• _Required action_
After finding the line with "true | _ => false" in the entries below, retype exactly each line from there through the line with "if (s.classOf st", including that final line.

(Collected data)
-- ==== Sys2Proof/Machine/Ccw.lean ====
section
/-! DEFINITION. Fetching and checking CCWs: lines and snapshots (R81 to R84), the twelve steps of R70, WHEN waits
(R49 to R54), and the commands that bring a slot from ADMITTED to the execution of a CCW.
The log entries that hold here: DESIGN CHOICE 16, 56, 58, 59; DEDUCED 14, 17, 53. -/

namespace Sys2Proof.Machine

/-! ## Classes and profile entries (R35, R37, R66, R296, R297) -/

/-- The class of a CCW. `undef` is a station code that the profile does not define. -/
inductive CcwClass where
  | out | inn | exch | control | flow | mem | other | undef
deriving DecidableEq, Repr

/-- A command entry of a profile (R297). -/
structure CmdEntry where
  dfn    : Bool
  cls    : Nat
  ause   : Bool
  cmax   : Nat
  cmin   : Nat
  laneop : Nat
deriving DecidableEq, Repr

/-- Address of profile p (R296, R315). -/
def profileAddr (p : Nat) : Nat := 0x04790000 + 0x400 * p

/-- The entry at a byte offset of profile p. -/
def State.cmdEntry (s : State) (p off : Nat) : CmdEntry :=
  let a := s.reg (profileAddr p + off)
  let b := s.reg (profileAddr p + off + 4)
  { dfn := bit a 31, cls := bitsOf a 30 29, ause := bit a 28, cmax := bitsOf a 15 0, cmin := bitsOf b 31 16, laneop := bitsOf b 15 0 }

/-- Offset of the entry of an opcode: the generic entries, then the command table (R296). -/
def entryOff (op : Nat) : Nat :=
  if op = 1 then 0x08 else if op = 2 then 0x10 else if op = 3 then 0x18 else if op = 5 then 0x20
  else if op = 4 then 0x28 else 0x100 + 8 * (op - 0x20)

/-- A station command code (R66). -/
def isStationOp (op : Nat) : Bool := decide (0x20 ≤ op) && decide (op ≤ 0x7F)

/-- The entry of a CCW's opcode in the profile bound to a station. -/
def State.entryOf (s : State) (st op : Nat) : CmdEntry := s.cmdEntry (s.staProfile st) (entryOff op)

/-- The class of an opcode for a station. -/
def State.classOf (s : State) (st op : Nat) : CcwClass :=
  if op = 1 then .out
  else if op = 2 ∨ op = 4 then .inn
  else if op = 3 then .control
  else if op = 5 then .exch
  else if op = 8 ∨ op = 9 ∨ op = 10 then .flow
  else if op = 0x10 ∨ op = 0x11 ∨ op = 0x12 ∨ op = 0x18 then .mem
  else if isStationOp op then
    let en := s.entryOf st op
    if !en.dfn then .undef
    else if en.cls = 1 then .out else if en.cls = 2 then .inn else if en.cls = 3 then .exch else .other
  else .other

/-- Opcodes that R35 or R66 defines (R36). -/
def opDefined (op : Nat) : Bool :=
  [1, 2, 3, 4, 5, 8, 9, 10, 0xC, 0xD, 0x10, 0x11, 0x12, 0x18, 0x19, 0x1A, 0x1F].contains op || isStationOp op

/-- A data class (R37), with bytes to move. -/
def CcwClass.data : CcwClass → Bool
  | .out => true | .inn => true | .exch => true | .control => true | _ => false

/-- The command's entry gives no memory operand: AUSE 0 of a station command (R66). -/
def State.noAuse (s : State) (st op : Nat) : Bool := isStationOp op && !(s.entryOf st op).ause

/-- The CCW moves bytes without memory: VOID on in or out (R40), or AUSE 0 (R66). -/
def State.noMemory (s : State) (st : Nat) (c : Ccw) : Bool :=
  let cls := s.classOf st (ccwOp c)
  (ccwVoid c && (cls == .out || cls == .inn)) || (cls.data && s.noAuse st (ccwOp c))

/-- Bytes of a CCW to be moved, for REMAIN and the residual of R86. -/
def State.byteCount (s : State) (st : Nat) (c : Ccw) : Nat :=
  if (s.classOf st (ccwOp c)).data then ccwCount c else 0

* * *

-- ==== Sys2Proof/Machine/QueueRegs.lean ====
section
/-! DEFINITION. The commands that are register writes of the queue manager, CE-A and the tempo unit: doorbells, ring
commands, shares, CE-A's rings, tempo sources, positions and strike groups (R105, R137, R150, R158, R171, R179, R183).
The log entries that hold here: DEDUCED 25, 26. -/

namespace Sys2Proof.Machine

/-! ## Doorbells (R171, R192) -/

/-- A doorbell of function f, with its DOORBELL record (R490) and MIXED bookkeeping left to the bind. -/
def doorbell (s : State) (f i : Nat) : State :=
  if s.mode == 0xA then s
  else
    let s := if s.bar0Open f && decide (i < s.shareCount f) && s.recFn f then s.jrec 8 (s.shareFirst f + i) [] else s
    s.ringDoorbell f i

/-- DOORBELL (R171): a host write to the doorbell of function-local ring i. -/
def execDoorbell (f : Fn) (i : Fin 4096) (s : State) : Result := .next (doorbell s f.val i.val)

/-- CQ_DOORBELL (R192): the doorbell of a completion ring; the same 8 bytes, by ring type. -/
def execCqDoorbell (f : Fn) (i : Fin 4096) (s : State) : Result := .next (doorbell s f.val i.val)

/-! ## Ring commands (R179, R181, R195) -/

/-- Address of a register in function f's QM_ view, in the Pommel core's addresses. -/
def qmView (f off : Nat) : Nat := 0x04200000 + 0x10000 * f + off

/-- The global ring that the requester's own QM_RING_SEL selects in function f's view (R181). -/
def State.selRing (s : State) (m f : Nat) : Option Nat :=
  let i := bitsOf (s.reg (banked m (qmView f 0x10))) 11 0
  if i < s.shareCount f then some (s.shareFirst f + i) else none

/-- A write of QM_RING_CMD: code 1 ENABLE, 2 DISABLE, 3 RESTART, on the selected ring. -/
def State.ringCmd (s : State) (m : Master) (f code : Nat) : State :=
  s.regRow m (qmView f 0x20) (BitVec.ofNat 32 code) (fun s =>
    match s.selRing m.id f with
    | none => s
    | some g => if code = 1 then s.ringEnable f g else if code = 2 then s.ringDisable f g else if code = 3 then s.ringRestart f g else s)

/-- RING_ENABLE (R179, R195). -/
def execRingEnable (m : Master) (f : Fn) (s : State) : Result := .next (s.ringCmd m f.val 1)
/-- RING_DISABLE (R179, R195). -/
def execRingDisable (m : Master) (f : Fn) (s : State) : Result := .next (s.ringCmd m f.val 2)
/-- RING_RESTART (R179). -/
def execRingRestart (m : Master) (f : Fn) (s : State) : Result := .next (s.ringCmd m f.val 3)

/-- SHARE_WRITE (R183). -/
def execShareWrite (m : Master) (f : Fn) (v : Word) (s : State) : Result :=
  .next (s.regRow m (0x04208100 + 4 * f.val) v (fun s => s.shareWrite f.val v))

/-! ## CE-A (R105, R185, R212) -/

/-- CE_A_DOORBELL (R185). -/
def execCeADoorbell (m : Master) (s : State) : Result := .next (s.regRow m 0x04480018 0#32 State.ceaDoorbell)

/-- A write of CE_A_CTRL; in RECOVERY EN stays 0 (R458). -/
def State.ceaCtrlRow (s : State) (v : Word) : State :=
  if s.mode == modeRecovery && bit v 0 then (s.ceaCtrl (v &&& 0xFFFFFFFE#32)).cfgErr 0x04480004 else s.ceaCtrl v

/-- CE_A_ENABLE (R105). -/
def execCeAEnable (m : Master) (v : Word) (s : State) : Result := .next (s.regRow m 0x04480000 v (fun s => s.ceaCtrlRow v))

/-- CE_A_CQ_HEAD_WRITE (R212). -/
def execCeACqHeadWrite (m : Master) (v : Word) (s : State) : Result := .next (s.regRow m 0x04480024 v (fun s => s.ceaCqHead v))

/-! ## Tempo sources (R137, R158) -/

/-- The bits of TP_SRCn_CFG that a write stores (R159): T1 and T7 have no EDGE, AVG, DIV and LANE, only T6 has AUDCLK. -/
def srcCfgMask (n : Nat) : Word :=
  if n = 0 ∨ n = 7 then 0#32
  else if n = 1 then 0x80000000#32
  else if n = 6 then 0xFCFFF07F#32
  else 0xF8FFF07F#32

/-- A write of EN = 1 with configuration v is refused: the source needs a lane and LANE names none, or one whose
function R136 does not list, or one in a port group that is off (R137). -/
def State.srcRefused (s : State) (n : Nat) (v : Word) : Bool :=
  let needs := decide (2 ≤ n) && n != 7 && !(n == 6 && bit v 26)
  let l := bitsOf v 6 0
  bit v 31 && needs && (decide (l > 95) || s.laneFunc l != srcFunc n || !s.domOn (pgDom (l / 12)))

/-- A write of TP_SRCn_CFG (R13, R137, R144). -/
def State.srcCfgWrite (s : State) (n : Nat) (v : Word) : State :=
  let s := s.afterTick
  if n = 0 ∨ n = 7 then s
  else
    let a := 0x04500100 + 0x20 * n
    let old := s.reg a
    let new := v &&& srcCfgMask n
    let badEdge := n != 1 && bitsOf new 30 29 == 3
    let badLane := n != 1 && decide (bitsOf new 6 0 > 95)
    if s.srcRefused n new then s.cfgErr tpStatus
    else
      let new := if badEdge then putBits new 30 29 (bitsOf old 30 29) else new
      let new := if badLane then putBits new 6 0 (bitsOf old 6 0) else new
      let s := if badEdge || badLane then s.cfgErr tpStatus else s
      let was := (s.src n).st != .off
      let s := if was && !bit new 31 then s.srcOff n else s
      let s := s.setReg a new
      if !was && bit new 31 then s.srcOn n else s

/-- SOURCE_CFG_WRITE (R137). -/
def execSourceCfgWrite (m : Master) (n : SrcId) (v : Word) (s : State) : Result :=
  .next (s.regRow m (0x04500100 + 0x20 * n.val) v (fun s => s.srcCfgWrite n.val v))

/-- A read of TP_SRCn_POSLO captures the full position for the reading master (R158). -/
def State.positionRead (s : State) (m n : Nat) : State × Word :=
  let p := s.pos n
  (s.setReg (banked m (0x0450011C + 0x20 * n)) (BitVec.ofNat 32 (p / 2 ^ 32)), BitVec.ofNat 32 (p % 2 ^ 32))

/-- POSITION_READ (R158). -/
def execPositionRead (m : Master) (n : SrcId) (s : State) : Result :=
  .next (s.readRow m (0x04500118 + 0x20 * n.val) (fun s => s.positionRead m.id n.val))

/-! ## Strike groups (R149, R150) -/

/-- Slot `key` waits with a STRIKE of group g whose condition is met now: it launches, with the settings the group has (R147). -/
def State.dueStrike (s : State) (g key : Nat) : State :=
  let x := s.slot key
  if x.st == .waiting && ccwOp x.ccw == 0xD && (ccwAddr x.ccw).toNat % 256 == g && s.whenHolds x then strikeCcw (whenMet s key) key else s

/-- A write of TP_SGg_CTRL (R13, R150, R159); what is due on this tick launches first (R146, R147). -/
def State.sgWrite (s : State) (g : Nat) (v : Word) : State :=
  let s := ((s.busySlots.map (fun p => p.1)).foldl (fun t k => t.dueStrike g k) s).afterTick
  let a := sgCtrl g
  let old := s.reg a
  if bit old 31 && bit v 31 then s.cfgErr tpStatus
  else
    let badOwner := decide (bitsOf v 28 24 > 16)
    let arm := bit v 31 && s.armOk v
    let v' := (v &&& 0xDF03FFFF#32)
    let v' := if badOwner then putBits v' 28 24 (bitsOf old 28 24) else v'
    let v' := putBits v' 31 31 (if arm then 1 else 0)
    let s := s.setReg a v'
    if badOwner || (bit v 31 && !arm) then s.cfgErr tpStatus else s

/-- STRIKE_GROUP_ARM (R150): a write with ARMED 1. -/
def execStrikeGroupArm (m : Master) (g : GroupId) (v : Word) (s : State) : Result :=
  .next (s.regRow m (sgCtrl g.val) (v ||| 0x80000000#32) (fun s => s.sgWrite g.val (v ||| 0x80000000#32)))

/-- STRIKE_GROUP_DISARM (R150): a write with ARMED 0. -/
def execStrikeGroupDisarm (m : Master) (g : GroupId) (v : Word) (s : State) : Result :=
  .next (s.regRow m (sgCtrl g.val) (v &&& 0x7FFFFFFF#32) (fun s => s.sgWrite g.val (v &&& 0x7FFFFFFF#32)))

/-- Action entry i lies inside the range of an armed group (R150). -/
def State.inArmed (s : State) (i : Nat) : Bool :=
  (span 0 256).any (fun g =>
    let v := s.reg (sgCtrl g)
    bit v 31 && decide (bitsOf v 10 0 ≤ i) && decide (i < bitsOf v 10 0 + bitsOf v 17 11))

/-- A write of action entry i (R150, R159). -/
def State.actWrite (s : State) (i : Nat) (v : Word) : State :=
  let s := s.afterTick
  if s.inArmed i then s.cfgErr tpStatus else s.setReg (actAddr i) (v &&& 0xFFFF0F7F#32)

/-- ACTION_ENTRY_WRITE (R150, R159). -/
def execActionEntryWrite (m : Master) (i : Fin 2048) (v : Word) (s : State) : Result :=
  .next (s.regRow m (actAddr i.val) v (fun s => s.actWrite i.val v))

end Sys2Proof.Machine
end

• _The answer_
  | .out => true | .inn => true | .exch => true | .control => true | _ => false

/-- The command's entry gives no memory operand: AUSE 0 of a station command (R66). -/
def State.noAuse (s : State) (st op : Nat) : Bool := isStationOp op && !(s.entryOf st op).ause

/-- The CCW moves bytes without memory: VOID on in or out (R40), or AUSE 0 (R66). -/
def State.noMemory (s : State) (st : Nat) (c : Ccw) : Bool :=
  let cls := s.classOf st (ccwOp c)
  (ccwVoid c && (cls == .out || cls == .inn)) || (cls.data && s.noAuse st (ccwOp c))

/-- Bytes of a CCW to be moved, for REMAIN and the residual of R86. -/
def State.byteCount (s : State) (st : Nat) (c : Ccw) : Nat :=
  if (s.classOf st (ccwOp c)).data then ccwCount c else 0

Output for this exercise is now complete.